3. The gesture recognition based conference control method of claim 1, wherein said gesture recognition model comprises a plurality of channel separable volume blocks;

4. The gesture recognition based conference control method of claim 3, wherein said channel separable volume block activation function is a Swish function;

the Swish function is used to pass output data of the plurality of convolutional layers.
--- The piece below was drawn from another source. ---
-- ==== Sys2Proof/Machine/Core.lean ====
section
/-! DEFINITION. The model behind the host's interface. -/

def Sys2Proof.core : Host.Core := { State := Sys2Proof.Machine.State, Fault := Sys2Proof.Machine.Fault, Refusal := Sys2Proof.Machine.Refusal, step := Sys2Proof.Machine.step, reset := Sys2Proof.Machine.State.reset }
end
5. The conference control method based on gesture recognition according to claim 1, wherein the network parameters of the gesture recognition model include depth, width and resolution size;

6. The method for controlling conference based on gesture recognition according to claim 5, wherein training the initial gesture recognition model by using the training set comprises:

performing a first-stage training on the initial gesture recognition model by using a random data enhancement training mode to obtain a gesture recognition model after preliminary optimization;

7. The conference control method based on gesture recognition according to claim 6, wherein the first stage training includes adjusting network parameters of a model; the second stage training includes adjusting network parameters and scale of the model.

8. A conference control apparatus based on gesture recognition, comprising:

9. A conferencing system comprising a processor and a memory, the memory having stored thereon a computer program which, when executed by the processor, implements a gesture recognition based conference control method according to any of claims 1-7.

10. A computer-readable storage medium, characterized in that the program medium stores computer program instructions which, when executed by a computer, cause the computer to perform the conference control method based on gesture recognition according to any one of claims 1-7.